Я уверен, что все пройдет так, как запланировал; можно было бы искуственно навести "лоск времени", но в данной контролируемой фатальности повторная смена декораций и перестановка фигур, (на фоне нынешнего плебейски разрекламированного бытия с его неспособностью к аллюзорному инакомыслию) да и просто любое направленное ре-действие или перегруппировка построений основных персонажей чревато последствиями крайне неприятными для самих же плебеев: вплоть до полного исчезновения сути оных и даже минимальных о них воспоминаний.
Сознаюсь, сначала я хотел оставить на своем счету то, что делал лично и в чем совершенно точно уверен. Но потом решил изобразить свои военизированные путешествия (сейчас, в четырнадцатом году, я однозначно уверен, что опишу не только нынешнее свое местоположение и психомагическое состояние, поскольку ни на секунду не сомневаюсь, что их еще (как и было) будет несметное количество) в виде литературных набросков и ощущений. Поэтому те люди, которым я адресую эти записи, да и тем, которым я вкладываю в уста пустозвонные (но только для них!) фразы, а в мозги - мысли, не обидятся на меня, а сами разберутся, где ложь и вымысел, а где - правда, смешанная с полуправдой. Те же, кому, паче чаяния, случайно попадет в руки дневник, а не печатное слово, хотя этого произойти не должно, ведь подписан он моей выдуманной фамилией, да и написан шифром редкостным, понятным только магически правильным особям, вообще ничего не поймут и не почувствуют. Они прочитают только заглавие, а дальше почувствуют лишь нечто знакомое, отдаленно напоминающее Тургеневича и его роман "Преступленец и наказанец", изданный под псевдонимом "Наканунный". Я не шучу ─ именно такая княжна Тарапунькина и начнет являться им в нелепых снах по ночам. И никто не обратит внимания на ма-аленькую загвоздку касательно того, "А Чего ради жил Мальчик-сы-Пальчик"? И читали ли они про его эротические похождения? Извините за нагромождение пошлятины, но в моем возрасте становишься туп на язык.

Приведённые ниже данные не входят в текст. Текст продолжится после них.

/-- The scan over limbs, the most significant first, finds the size of the value: a zero limb adds nothing on top, and
below a nonzero one whole limbs are counted. -/
theorem topLimb_eq_size {L : Nat} {xs : List Nat} (h : ∀ x ∈ xs, x < 2 ^ L) :
    topLimb L xs = (val L xs.reverse).size := by
  induction xs with
  | nil => rfl
  | cons x below ih =>
    obtain ⟨hx, hbelow⟩ := List.forall_mem_cons.mp h
    have hval : val L (x :: below).reverse = val L below.reverse + 2 ^ (below.length * L) * x := by
      simp [val_append_limbs]
    rw [topLimb, hval]
    by_cases hzero : x = 0
    · simp [hzero, ih hbelow]
    · have hlo : val L below.reverse < 2 ^ (below.length * L) := by
        simpa using val_lt_of_limbs_lt (xs := below.reverse) (by simpa using hbelow)
      rw [if_pos hzero, topBit_eq_size hx, size_add_two_pow_mul hlo hzero]

/-- R121: the bit-length function is the binary size of the value, padding bits counted. -/
theorem hb_eq_size {p : Params} {v : WideInt} (h : v.Wf p) : hb p.L v = (val p.L v.limbs).size := by
  obtain ⟨-, -, -, hlimbs⟩ := h
  simpa [hb] using topLimb_eq_size (xs := v.limbs.reverse) (by simpa using hlimbs)

theorem size_eq_log2_add_one {n : Nat} (h : n ≠ 0) : n.size = Nat.log2 n + 1 :=
  le_antisymm (Nat.size_le.mpr Nat.lt_log2_self) (Nat.lt_size.mpr (Nat.log2_self_le h))

theorem val_eq_zero_iff {L : Nat} {xs : List Nat} : val L xs = 0 ↔ ∀ x ∈ xs, x = 0 := by
  induction xs with
  | nil => simp
  | cons x xs ih => simp [ih]

/-- Settles O12: every property is one of the binary size of the value. -/
theorem highestBitProperties : Obligations.HighestBitProperties := by
  refine ⟨fun p v hv => ?_, by decide⟩
  rw [hb_eq_size hv]
  refine ⟨Nat.size_eq_zero.trans val_eq_zero_iff, Nat.size_eq_zero, fun hne => ⟨size_eq_log2_add_one hne, ?_, ?_⟩,
    ?_, Nat.size_le.mpr, fun htop => ?_⟩
  · exact Nat.lt_size.mp (Nat.sub_one_lt (Nat.size_eq_zero.not.mpr hne))
  · exact Nat.lt_size_self _
  · exact hb_eq_size hv ▸ hb_le_limbs p.L v
  · rw [htop, Nat.size_pow, Nat.sub_add_cancel hv.1]

/-! ## WHB -/

theorem exec_whb_of_some {s : State} {ra : RegNo} {v : WideInt} (h : s.reg ra = some v) :
    exec (.whb ra) s = .next ((s.setHbr (hb s.params.L v)).consume 0) :=
  withSource_some h _

/-- `HBR` has room for every bit length, because `WIDTH_MAX` is at most 65535 (R11, R40). -/
theorem hb_lt_two_pow_16 {p : Params} (hp : p.Legal) {v : WideInt} (hv : v.Wf p) : hb p.L v < 2 ^ 16 :=
  calc hb p.L v ≤ p.widthMax := hb_le_widthMax hv
    _ ≤ 65535 := hp.2
    _ < 2 ^ 16 := by decide

/-- Settles O13. -/
theorem whbWritesTheBitLength : Obligations.WhbWritesTheBitLength := by
  intro s ra v hp hreg hv
  refine ⟨_, exec_whb_of_some hreg, ?_⟩
  rw [setHbr_hbr, BitVec.toNat_ofNat, Nat.mod_eq_of_lt (hb_lt_two_pow_16 hp hv), hb_eq_size hv]
  split
  next hzero => exact Nat.size_eq_zero.mpr hzero
  next hne => exact size_eq_log2_add_one hne

end Sys2Proof.Machine

/-! SUPPORT. The family 41_addsub: the one-limb steps are exact (R155), so the chain over the limbs computes
`val A + val B` or `val A - val B` modulo `2^(nr*L)` (R162); the top limb (R161) and the commands (R157 to R160)
follow. -/

namespace Sys2Proof.Machine

/-! ## Limb counts of a result -/

theorem one_le_bits (lw : LimbWidth) : 1 ≤ lw.bits :=
  le_trans (by decide) (limbWidth_bits_bounds lw).1

theorem nl_max (L v w : Nat) : nl L (max v w) = max (nl L v) (nl L w) :=
  Monotone.map_max fun _ _ h => nl_monotone L h

theorem nl_add_one {L : Nat} (hL : 1 ≤ L) (w : Nat) : nl L (w + 1) = w / L + 1 := by
  rw [nl, Nat.add_right_comm, Nat.add_sub_cancel, Nat.add_div_right w hL]

theorem nl_of_mod_eq_zero {L w : Nat} (hL : 1 ≤ L) (h : w % L = 0) : nl L w = w / L := by
  rw [nl, Nat.add_sub_assoc hL, Nat.add_div_of_dvd_right (Nat.dvd_of_mod_eq_zero h),
    Nat.div_eq_of_lt (Nat.sub_one_lt_of_lt hL), Nat.add_zero]

theorem nl_of_mod_ne_zero {L w : Nat} (hL : 1 ≤ L) (h : w % L ≠ 0) : nl L w = w / L + 1 := by
  obtain ⟨v, rfl⟩ := Nat.exists_eq_succ_of_ne_zero (show w ≠ 0 by rintro rfl; simp at h)
  rw [Nat.succ_eq_add_one, nl_add_one hL, Nat.succ_div_of_not_dvd (mt Nat.mod_eq_zero_of_dvd h)]

/-- R151: a full top limb has no room for one bit more. -/
theorem nl_add_one_of_mod_eq_zero {L w : Nat} (hL : 1 ≤ L) (h : w % L = 0) : nl L (w + 1) = nl L w + 1 := by
  rw [nl_add_one hL, nl_of_mod_eq_zero hL h]

/-- R151: the padding of the top limb takes one bit more. -/
theorem nl_add_one_of_mod_ne_zero {L w : Nat} (hL : 1 ≤ L) (h : w % L ≠ 0) : nl L (w + 1) = nl L w := by
  rw [nl_add_one hL, nl_of_mod_ne_zero hL h]

/-- Settles O15: the limb count is monotone, and one bit more takes a new limb exactly when the top limb is full. -/
theorem addSubLimbCount : Obligations.AddSubLimbCount := by
  intro lw wA wB _ _
  have hL := one_le_bits lw
  have hmono : ∀ {v w : Nat}, v ≤ w → nl lw.bits v ≤ nl lw.bits w := nl_monotone lw.bits
  refine ⟨nl_max .., fun h => ?_, fun h => ?_, hmono (le_max_left ..), hmono (le_max_right ..),
    hmono (Nat.le_succ_of_le (le_max_left ..)), hmono (Nat.le_succ_of_le (le_max_right ..))⟩
  · rw [nl_add_one_of_mod_eq_zero hL h, nl_max]
  · rw [nl_add_one_of_mod_ne_zero hL h, nl_max]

Итак, чтение "мемуаров Антона" (он еще не знает, что именно он написал их) останется для большинства так называемых грамотеев загадкой, которую даже не захочется разгадывать. Потому что за всей многотомной подземно-карстовой исторической эпопеей сокрыто воистину нечто ужасно таинственное и кроваво-топорное. Истинного же не-нормативного бытия (нашего общего!) смогут коснуться умы буквально считанного количества людей. Я не хочу никого пугать, только не старайтесь, повторить мой подвиг спуска в Преисподнюю. А как иначе можно назвать еще эту пасть, которую разверз передо мной ужасный замок, продолжающий злорадно и искаженно посмеиваться, прежде всего, над нерешенной загадкой (и едва ли в принципе решаем ой), рождаемой воображением самых одаренных из нас?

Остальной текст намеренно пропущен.